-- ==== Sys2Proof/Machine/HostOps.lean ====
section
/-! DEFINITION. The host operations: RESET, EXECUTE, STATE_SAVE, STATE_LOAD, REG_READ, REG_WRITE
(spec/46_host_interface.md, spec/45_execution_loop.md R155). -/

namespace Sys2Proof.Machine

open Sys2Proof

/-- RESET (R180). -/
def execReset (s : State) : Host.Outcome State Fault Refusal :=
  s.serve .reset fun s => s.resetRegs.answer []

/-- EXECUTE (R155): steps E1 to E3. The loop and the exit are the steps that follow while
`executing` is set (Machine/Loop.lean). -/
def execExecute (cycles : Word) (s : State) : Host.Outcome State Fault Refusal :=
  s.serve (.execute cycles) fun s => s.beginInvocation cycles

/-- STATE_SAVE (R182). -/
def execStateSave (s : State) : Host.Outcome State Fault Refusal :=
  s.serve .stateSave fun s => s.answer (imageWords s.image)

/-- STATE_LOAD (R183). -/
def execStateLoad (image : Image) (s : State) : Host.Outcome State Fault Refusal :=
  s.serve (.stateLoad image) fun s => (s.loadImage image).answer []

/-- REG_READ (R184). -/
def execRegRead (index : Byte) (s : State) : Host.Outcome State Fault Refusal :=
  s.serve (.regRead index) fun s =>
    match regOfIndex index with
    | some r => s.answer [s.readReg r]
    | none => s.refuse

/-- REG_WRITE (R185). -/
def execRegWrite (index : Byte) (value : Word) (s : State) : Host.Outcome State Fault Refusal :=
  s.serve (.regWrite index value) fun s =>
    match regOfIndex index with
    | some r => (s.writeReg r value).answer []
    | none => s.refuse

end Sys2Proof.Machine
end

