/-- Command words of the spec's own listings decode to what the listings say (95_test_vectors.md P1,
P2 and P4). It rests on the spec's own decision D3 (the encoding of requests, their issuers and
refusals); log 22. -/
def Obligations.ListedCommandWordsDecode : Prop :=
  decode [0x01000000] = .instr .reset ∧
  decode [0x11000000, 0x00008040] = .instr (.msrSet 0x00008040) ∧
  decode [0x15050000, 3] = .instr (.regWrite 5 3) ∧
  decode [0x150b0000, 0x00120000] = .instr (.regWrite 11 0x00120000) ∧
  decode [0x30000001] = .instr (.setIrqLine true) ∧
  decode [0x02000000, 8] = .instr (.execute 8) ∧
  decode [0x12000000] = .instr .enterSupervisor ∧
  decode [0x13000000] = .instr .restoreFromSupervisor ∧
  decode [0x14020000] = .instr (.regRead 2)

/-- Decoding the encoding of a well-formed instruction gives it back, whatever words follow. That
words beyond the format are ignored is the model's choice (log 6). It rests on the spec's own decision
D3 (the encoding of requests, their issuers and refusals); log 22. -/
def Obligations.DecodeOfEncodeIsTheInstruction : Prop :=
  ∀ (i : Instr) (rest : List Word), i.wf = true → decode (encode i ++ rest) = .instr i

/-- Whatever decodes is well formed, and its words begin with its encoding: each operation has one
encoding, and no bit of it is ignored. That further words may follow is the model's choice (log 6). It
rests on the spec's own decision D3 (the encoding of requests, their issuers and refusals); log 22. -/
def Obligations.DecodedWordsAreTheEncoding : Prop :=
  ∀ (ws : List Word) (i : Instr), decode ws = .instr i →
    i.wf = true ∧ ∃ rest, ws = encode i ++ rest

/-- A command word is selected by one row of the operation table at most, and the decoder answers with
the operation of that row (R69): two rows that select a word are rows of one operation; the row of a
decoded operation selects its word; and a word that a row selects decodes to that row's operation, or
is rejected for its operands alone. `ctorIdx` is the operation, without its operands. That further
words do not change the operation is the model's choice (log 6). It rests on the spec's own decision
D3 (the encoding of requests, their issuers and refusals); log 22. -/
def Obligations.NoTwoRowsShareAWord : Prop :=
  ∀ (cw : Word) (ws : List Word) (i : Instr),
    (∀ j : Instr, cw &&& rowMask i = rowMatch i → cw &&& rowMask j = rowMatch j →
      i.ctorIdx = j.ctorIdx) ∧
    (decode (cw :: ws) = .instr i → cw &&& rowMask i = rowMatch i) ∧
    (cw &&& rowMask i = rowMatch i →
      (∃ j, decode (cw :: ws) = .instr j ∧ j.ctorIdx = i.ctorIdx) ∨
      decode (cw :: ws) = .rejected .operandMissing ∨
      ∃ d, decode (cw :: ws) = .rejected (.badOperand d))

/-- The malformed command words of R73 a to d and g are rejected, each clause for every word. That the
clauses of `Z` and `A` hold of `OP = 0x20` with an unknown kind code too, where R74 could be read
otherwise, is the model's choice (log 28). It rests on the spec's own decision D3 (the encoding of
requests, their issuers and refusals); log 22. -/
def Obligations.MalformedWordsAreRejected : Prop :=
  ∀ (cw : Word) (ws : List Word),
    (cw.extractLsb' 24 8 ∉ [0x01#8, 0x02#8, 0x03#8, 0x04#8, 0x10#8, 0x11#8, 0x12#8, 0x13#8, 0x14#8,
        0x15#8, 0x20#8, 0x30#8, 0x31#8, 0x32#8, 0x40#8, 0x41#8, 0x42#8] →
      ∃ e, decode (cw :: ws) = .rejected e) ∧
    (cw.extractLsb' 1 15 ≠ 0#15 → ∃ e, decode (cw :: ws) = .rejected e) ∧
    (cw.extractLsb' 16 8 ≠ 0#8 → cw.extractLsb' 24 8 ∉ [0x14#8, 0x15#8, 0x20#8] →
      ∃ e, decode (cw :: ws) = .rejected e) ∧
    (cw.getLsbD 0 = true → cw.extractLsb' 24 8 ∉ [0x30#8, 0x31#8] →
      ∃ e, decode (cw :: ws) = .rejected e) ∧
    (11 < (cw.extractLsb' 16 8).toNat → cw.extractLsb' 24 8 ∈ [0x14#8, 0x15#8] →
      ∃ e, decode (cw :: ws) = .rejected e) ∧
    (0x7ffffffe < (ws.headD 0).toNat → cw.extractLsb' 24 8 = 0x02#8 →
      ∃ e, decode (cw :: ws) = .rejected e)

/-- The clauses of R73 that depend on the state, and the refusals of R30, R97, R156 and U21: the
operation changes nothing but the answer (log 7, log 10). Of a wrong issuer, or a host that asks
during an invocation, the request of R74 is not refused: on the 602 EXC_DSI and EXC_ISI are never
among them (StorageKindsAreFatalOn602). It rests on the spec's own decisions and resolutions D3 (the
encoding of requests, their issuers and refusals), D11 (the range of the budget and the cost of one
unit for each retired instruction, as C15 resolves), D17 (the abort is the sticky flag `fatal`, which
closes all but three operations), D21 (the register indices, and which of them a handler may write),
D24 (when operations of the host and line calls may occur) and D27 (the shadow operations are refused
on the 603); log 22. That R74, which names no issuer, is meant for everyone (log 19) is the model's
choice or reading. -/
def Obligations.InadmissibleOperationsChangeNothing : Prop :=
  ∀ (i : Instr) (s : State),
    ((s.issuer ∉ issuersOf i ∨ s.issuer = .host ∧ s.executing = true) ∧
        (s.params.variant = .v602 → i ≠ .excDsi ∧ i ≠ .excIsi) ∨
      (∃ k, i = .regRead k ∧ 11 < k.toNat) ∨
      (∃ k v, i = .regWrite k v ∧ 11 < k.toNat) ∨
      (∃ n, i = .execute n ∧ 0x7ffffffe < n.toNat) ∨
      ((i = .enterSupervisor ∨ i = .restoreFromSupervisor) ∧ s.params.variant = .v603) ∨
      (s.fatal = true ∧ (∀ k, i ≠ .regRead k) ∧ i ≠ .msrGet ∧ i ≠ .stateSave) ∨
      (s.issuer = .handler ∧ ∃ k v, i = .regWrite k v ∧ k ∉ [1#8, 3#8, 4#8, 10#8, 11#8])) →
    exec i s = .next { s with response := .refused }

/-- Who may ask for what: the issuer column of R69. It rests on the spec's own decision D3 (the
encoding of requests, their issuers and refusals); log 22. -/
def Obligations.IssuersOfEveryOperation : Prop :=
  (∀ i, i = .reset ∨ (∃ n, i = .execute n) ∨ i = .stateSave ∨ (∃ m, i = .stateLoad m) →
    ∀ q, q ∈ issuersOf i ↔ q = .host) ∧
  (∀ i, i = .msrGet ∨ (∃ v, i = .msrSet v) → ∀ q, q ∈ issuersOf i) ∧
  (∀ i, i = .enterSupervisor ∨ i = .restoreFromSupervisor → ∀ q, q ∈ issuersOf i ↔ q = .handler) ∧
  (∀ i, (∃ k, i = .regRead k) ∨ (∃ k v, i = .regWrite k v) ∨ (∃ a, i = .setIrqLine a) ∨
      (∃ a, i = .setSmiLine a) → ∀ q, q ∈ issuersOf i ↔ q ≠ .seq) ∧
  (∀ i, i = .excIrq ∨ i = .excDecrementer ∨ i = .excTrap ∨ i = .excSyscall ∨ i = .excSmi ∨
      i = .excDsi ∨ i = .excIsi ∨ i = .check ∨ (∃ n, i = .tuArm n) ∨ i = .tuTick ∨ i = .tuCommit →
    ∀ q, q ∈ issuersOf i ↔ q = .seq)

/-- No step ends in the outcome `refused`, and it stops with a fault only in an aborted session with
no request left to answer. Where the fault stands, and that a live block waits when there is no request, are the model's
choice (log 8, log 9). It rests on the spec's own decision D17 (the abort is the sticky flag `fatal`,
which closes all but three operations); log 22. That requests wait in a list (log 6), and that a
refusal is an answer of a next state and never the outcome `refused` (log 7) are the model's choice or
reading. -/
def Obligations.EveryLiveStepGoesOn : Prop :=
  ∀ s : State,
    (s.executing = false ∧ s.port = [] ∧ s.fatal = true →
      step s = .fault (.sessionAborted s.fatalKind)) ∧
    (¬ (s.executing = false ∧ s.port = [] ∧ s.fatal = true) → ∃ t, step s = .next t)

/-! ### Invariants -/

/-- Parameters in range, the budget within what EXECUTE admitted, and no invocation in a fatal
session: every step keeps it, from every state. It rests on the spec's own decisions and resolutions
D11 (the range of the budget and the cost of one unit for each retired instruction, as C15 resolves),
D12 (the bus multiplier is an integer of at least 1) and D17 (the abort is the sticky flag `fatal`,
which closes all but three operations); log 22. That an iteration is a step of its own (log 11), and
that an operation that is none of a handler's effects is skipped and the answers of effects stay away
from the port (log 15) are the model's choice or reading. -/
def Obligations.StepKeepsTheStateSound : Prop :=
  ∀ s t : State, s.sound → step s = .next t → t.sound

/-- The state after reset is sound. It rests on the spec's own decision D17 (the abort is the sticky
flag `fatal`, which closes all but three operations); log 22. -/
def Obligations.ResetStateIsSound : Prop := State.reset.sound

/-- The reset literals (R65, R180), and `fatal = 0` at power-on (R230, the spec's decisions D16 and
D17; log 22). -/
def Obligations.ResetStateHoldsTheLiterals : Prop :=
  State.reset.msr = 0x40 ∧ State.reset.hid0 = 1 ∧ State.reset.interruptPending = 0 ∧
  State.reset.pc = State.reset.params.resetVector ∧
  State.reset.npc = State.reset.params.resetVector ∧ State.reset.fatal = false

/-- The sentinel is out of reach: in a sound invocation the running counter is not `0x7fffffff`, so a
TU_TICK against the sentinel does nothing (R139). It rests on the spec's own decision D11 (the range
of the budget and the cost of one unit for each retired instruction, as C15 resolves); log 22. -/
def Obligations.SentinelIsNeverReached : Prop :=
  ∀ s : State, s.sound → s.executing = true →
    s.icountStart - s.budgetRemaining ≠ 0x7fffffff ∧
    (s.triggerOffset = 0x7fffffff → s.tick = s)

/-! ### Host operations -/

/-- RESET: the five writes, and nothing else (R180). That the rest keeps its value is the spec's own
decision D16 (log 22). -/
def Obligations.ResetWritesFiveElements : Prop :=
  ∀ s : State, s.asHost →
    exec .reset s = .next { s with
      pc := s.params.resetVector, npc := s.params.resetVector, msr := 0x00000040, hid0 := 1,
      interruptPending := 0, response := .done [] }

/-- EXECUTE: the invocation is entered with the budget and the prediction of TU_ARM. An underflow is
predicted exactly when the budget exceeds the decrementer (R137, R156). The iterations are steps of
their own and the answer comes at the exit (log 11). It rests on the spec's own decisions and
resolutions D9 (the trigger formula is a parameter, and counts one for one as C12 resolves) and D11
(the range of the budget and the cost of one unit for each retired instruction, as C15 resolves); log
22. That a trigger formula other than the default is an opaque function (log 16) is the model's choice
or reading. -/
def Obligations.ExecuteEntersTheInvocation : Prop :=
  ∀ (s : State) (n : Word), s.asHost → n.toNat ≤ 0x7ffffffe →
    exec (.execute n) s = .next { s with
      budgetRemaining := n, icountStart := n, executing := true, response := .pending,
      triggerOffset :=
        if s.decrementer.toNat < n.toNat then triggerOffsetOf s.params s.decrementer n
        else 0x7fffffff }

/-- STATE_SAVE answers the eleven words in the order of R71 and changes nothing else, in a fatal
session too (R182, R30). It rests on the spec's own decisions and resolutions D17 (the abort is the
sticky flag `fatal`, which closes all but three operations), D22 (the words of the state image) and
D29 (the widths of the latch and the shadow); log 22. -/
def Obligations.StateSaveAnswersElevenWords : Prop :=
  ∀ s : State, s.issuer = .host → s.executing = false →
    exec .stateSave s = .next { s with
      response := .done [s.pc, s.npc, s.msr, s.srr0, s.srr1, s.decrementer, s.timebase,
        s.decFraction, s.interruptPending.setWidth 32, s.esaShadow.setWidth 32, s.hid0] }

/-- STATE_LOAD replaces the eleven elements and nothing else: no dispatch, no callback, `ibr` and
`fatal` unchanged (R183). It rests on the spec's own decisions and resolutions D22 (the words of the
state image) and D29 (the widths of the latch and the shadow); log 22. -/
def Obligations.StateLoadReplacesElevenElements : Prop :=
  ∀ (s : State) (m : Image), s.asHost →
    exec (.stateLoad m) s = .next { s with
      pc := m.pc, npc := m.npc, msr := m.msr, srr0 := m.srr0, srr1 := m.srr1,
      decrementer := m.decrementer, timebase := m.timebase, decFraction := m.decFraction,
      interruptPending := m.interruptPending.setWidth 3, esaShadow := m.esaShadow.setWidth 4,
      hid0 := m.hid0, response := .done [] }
• • • •
## Work required
Please report every line in the entries above that holds the string "esaShadow".

## Solution for this exercise
        s.decFraction, s.interruptPending.setWidth 32, s.esaShadow.setWidth 32, s.hid0] }
      interruptPending := m.interruptPending.setWidth 3, esaShadow := m.esaShadow.setWidth 4,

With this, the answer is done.